Friday, May 17, 2013


Warning: I do not like Nagios. The fact is I do not like frameworks. They only impose structure, usually too much structure and policies and mostly only that, with very little features. You loose true flexibility, which comes only from Turing-complete programming languages. So you better use libraries and not frameworks. Frameworks are for non-programmers or mediocre programmers. Whenever you need to do something not supported by the framework, you will end up fighting it. No framework designer can foretell all users needs and no framework can be as programmable and generic as a programming language. Anyway, here it is how to setup this monitoring framework, if you really have to. If you are not a programmer you may find it useful. But if you are a programmer and have time, you better use sysstat to collect data and cook up you own monitoring solution.

# yaourt -S nagios nagios-plugins
# htpasswd -c /etc/nagios/htpasswd.users nagiosadmin

# cp /etc/nagios/cgi.cfg.sample /etc/nagios/cgi.cfg
# cp /etc/nagios/resource.cfg.sample /etc/nagios/resource.cfg
# cp /etc/nagios/nagios.cfg.sample /etc/nagios/nagios.cfg
# cp /etc/nagios/objects/commands.cfg.sample /etc/nagios/objects/commands.cfg
# cp /etc/nagios/objects/contacts.cfg.sample /etc/nagios/objects/contacts.cfg
# cp /etc/nagios/objects/localhost.cfg.sample /etc/nagios/objects/localhost.cfg
# cp /etc/nagios/objects/templates.cfg.sample /etc/nagios/objects/templates.cfg
# cp /etc/nagios/objects/timeperiods.cfg.sample /etc/nagios/objects/timeperiods.cfg

# cat >>/etc/httpd/conf/httpd.conf

# Nagios
Include "conf/extra/nagios.conf"

Include "conf/extra/php5_module.conf"
# cp /etc/webapps/nagios/apache.example.conf /etc/httpd/conf/extra/nagios.conf

# usermod -G nagios -a http

# pacman -Sy apache php-apache gd
# sed -ri '/^(open_basedir = )/ s,$,:/etc/webapps:/usr/share/nagios,' /etc/php/php.ini

Add LoadModule php5_module modules/ to /etc/httpd/conf/httpd.conf

# systemctl start httpd
# systemctl status nagios

Go to http://localhost/nagios
login as nagiosadmin

Edit /etc/nagios/objects/contacts.cfg and change 30@localhost with your email address. Log file is /var/nagios/nagios.log

How to create a plugin

I want to create a plugin file named check_something.

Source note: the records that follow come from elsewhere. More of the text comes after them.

-- ==== Sys2Proof/Laws/State.lean ====
section
/-! SUPPORT. One lemma per field per update of the state: what each of the updates that meanings are written over
leaves as it was. -/

namespace Sys2Proof.Machine

/-! ### setWarp, setCrew, putLaunch, ctxPut, send -/

@[simp] theorem setWarp_now (s : State) (w : Nat) (x : Warp) : (setWarp s w x).now = s.now := rfl
@[simp] theorem setWarp_cur (s : State) (w : Nat) (x : Warp) : (setWarp s w x).cur = s.cur := rfl
@[simp] theorem setWarp_turns (s : State) (w : Nat) (x : Warp) : (setWarp s w x).turns = s.turns := rfl
@[simp] theorem setWarp_free (s : State) (w : Nat) (x : Warp) : (setWarp s w x).free = s.free := rfl
@[simp] theorem setWarp_mem (s : State) (w : Nat) (x : Warp) : (setWarp s w x).mem = s.mem := rfl
@[simp] theorem setWarp_crews (s : State) (w : Nat) (x : Warp) : (setWarp s w x).crews = s.crews := rfl
@[simp] theorem setWarp_launches (s : State) (w : Nat) (x : Warp) : (setWarp s w x).launches = s.launches := rfl
@[simp] theorem setWarp_queues (s : State) (w : Nat) (x : Warp) : (setWarp s w x).queues = s.queues := rfl
@[simp] theorem setWarp_disp (s : State) (w : Nat) (x : Warp) : (setWarp s w x).disp = s.disp := rfl
@[simp] theorem setWarp_ctxs (s : State) (w : Nat) (x : Warp) : (setWarp s w x).ctxs = s.ctxs := rfl
@[simp] theorem setWarp_copies (s : State) (w : Nat) (x : Warp) : (setWarp s w x).copies = s.copies := rfl
@[simp] theorem setWarp_coll (s : State) (w : Nat) (x : Warp) : (setWarp s w x).coll = s.coll := rfl
@[simp] theorem setWarp_fu (s : State) (w : Nat) (x : Warp) : (setWarp s w x).fu = s.fu := rfl
@[simp] theorem setWarp_caches (s : State) (w : Nat) (x : Warp) : (setWarp s w x).caches = s.caches := rfl
@[simp] theorem setWarp_views (s : State) (w : Nat) (x : Warp) : (setWarp s w x).views = s.views := rfl
@[simp] theorem setWarp_promo (s : State) (w : Nat) (x : Warp) : (setWarp s w x).promo = s.promo := rfl
@[simp] theorem setWarp_fab (s : State) (w : Nat) (x : Warp) : (setWarp s w x).fab = s.fab := rfl
@[simp] theorem setWarp_outbox (s : State) (w : Nat) (x : Warp) : (setWarp s w x).outbox = s.outbox := rfl
@[simp] theorem setWarp_plat (s : State) (w : Nat) (x : Warp) : (setWarp s w x).plat = s.plat := rfl

@[simp] theorem setCrew_now (s : State) (c : Nat) (x : Crew) : (setCrew s c x).now = s.now := rfl
@[simp] theorem setCrew_cur (s : State) (c : Nat) (x : Crew) : (setCrew s c x).cur = s.cur := rfl
@[simp] theorem setCrew_turns (s : State) (c : Nat) (x : Crew) : (setCrew s c x).turns = s.turns := rfl
@[simp] theorem setCrew_free (s : State) (c : Nat) (x : Crew) : (setCrew s c x).free = s.free := rfl
@[simp] theorem setCrew_mem (s : State) (c : Nat) (x : Crew) : (setCrew s c x).mem = s.mem := rfl
@[simp] theorem setCrew_warps (s : State) (c : Nat) (x : Crew) : (setCrew s c x).warps = s.warps := rfl
@[simp] theorem setCrew_launches (s : State) (c : Nat) (x : Crew) : (setCrew s c x).launches = s.launches := rfl
@[simp] theorem setCrew_queues (s : State) (c : Nat) (x : Crew) : (setCrew s c x).queues = s.queues := rfl
@[simp] theorem setCrew_disp (s : State) (c : Nat) (x : Crew) : (setCrew s c x).disp = s.disp := rfl
@[simp] theorem setCrew_ctxs (s : State) (c : Nat) (x : Crew) : (setCrew s c x).ctxs = s.ctxs := rfl
@[simp] theorem setCrew_copies (s : State) (c : Nat) (x : Crew) : (setCrew s c x).copies = s.copies := rfl
@[simp] theorem setCrew_coll (s : State) (c : Nat) (x : Crew) : (setCrew s c x).coll = s.coll := rfl
@[simp] theorem setCrew_fu (s : State) (c : Nat) (x : Crew) : (setCrew s c x).fu = s.fu := rfl
@[simp] theorem setCrew_caches (s : State) (c : Nat) (x : Crew) : (setCrew s c x).caches = s.caches := rfl
@[simp] theorem setCrew_views (s : State) (c : Nat) (x : Crew) : (setCrew s c x).views = s.views := rfl
@[simp] theorem setCrew_promo (s : State) (c : Nat) (x : Crew) : (setCrew s c x).promo = s.promo := rfl
@[simp] theorem setCrew_fab (s : State) (c : Nat) (x : Crew) : (setCrew s c x).fab = s.fab := rfl
@[simp] theorem setCrew_outbox (s : State) (c : Nat) (x : Crew) : (setCrew s c x).outbox = s.outbox := rfl
@[simp] theorem setCrew_plat (s : State) (c : Nat) (x : Crew) : (setCrew s c x).plat = s.plat := rfl

@[simp] theorem putLaunch_now (s : State) (h : DWord) (f : Launch → Launch) : (putLaunch s h f).now = s.now := rfl
@[simp] theorem putLaunch_cur (s : State) (h : DWord) (f : Launch → Launch) : (putLaunch s h f).cur = s.cur := rfl
@[simp] theorem putLaunch_turns (s : State) (h : DWord) (f : Launch → Launch) : (putLaunch s h f).turns = s.turns := rfl
@[simp] theorem putLaunch_free (s : State) (h : DWord) (f : Launch → Launch) : (putLaunch s h f).free = s.free := rfl
@[simp] theorem putLaunch_mem (s : State) (h : DWord) (f : Launch → Launch) : (putLaunch s h f).mem = s.mem := rfl
@[simp] theorem putLaunch_warps (s : State) (h : DWord) (f : Launch → Launch) : (putLaunch s h f).warps = s.warps := rfl
@[simp] theorem putLaunch_crews (s : State) (h : DWord) (f : Launch → Launch) : (putLaunch s h f).crews = s.crews := rfl
@[simp] theorem putLaunch_queues (s : State) (h : DWord) (f : Launch → Launch) : (putLaunch s h f).queues = s.queues := rfl
@[simp] theorem putLaunch_disp (s : State) (h : DWord) (f : Launch → Launch) : (putLaunch s h f).disp = s.disp := rfl
@[simp] theorem putLaunch_ctxs (s : State) (h : DWord) (f : Launch → Launch) : (putLaunch s h f).ctxs = s.ctxs := rfl
@[simp] theorem putLaunch_copies (s : State) (h : DWord) (f : Launch → Launch) : (putLaunch s h f).copies = s.copies := rfl
@[simp] theorem putLaunch_coll (s : State) (h : DWord) (f : Launch → Launch) : (putLaunch s h f).coll = s.coll := rfl
@[simp] theorem putLaunch_fu (s : State) (h : DWord) (f : Launch → Launch) : (putLaunch s h f).fu = s.fu := rfl
@[simp] theorem putLaunch_caches (s : State) (h : DWord) (f : Launch → Launch) : (putLaunch s h f).caches = s.caches := rfl
@[simp] theorem putLaunch_views (s : State) (h : DWord) (f : Launch → Launch) : (putLaunch s h f).views = s.views := rfl
@[simp] theorem putLaunch_promo (s : State) (h : DWord) (f : Launch → Launch) : (putLaunch s h f).promo = s.promo := rfl
@[simp] theorem putLaunch_fab (s : State) (h : DWord) (f : Launch → Launch) : (putLaunch s h f).fab = s.fab := rfl
@[simp] theorem putLaunch_outbox (s : State) (h : DWord) (f : Launch → Launch) : (putLaunch s h f).outbox = s.outbox := rfl
@[simp] theorem putLaunch_plat (s : State) (h : DWord) (f : Launch → Launch) : (putLaunch s h f).plat = s.plat := rfl

@[simp] theorem ctxPut_now (s : State) (c : Nat) (x : Ctx) : (ctxPut s c x).now = s.now := rfl
@[simp] theorem ctxPut_cur (s : State) (c : Nat) (x : Ctx) : (ctxPut s c x).cur = s.cur := rfl
@[simp] theorem ctxPut_turns (s : State) (c : Nat) (x : Ctx) : (ctxPut s c x).turns = s.turns := rfl
@[simp] theorem ctxPut_free (s : State) (c : Nat) (x : Ctx) : (ctxPut s c x).free = s.free := rfl
@[simp] theorem ctxPut_mem (s : State) (c : Nat) (x : Ctx) : (ctxPut s c x).mem = s.mem := rfl
@[simp] theorem ctxPut_warps (s : State) (c : Nat) (x : Ctx) : (ctxPut s c x).warps = s.warps := rfl
@[simp] theorem ctxPut_crews (s : State) (c : Nat) (x : Ctx) : (ctxPut s c x).crews = s.crews := rfl
@[simp] theorem ctxPut_launches (s : State) (c : Nat) (x : Ctx) : (ctxPut s c x).launches = s.launches := rfl
@[simp] theorem ctxPut_queues (s : State) (c : Nat) (x : Ctx) : (ctxPut s c x).queues = s.queues := rfl
@[simp] theorem ctxPut_disp (s : State) (c : Nat) (x : Ctx) : (ctxPut s c x).disp = s.disp := rfl
@[simp] theorem ctxPut_copies (s : State) (c : Nat) (x : Ctx) : (ctxPut s c x).copies = s.copies := rfl
@[simp] theorem ctxPut_coll (s : State) (c : Nat) (x : Ctx) : (ctxPut s c x).coll = s.coll := rfl
@[simp] theorem ctxPut_fu (s : State) (c : Nat) (x : Ctx) : (ctxPut s c x).fu = s.fu := rfl
@[simp] theorem ctxPut_caches (s : State) (c : Nat) (x : Ctx) : (ctxPut s c x).caches = s.caches := rfl
@[simp] theorem ctxPut_views (s : State) (c : Nat) (x : Ctx) : (ctxPut s c x).views = s.views := rfl
@[simp] theorem ctxPut_promo (s : State) (c : Nat) (x : Ctx) : (ctxPut s c x).promo = s.promo := rfl
@[simp] theorem ctxPut_fab (s : State) (c : Nat) (x : Ctx) : (ctxPut s c x).fab = s.fab := rfl
@[simp] theorem ctxPut_outbox (s : State) (c : Nat) (x : Ctx) : (ctxPut s c x).outbox = s.outbox := rfl
@[simp] theorem ctxPut_plat (s : State) (c : Nat) (x : Ctx) : (ctxPut s c x).plat = s.plat := rfl

@[simp] theorem send_now (s : State) (o : Out) : (send s o).now = s.now := rfl
@[simp] theorem send_cur (s : State) (o : Out) : (send s o).cur = s.cur := rfl
@[simp] theorem send_turns (s : State) (o : Out) : (send s o).turns = s.turns := rfl
@[simp] theorem send_free (s : State) (o : Out) : (send s o).free = s.free := rfl
@[simp] theorem send_mem (s : State) (o : Out) : (send s o).mem = s.mem := rfl
@[simp] theorem send_warps (s : State) (o : Out) : (send s o).warps = s.warps := rfl
@[simp] theorem send_crews (s : State) (o : Out) : (send s o).crews = s.crews := rfl
@[simp] theorem send_launches (s : State) (o : Out) : (send s o).launches = s.launches := rfl
@[simp] theorem send_queues (s : State) (o : Out) : (send s o).queues = s.queues := rfl
@[simp] theorem send_disp (s : State) (o : Out) : (send s o).disp = s.disp := rfl
@[simp] theorem send_ctxs (s : State) (o : Out) : (send s o).ctxs = s.ctxs := rfl
@[simp] theorem send_copies (s : State) (o : Out) : (send s o).copies = s.copies := rfl
@[simp] theorem send_coll (s : State) (o : Out) : (send s o).coll = s.coll := rfl
@[simp] theorem send_fu (s : State) (o : Out) : (send s o).fu = s.fu := rfl
@[simp] theorem send_caches (s : State) (o : Out) : (send s o).caches = s.caches := rfl
@[simp] theorem send_views (s : State) (o : Out) : (send s o).views = s.views := rfl
@[simp] theorem send_promo (s : State) (o : Out) : (send s o).promo = s.promo := rfl
@[simp] theorem send_fab (s : State) (o : Out) : (send s o).fab =
    { s.fab with rseq := s.fab.rseq + (if o.engineDst.isSome then 1 else 0) } := rfl
@[simp] theorem send_plat (s : State) (o : Out) : (send s o).plat = s.plat := rfl

theorem warpAt_setWarp (s : State) (w : Nat) (x : Warp) (h : w < s.warps.length) : warpAt (setWarp s w x) w = x := by
  simp [warpAt, setWarp, List.getD_eq_getElem?_getD, h]

@[simp] theorem warpAt_setWarp_ne (s : State) {w v : Nat} (x : Warp) (h : w ≠ v) :
    warpAt (setWarp s w x) v = warpAt s v := by
  simp [warpAt, setWarp, List.getD_eq_getElem?_getD, List.getElem?_set_ne h]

Any plugin should return the following exit codes:

OK—0—service works properly
WARNING—1—service is in warning state
CRITICAL—exit code 2—service is in critical state
UNKNOWN—exit code 3—service is in unknown state

If an error/exception happens, you better return UNKNOWN, because this is usually the best thing to suggest to nagios in this case. Returning WARNING on error/exception is not appropriate. E.g. if the plugin user chooses to disable notifications for WARNINGS, he will not know that the plugin is actually not working.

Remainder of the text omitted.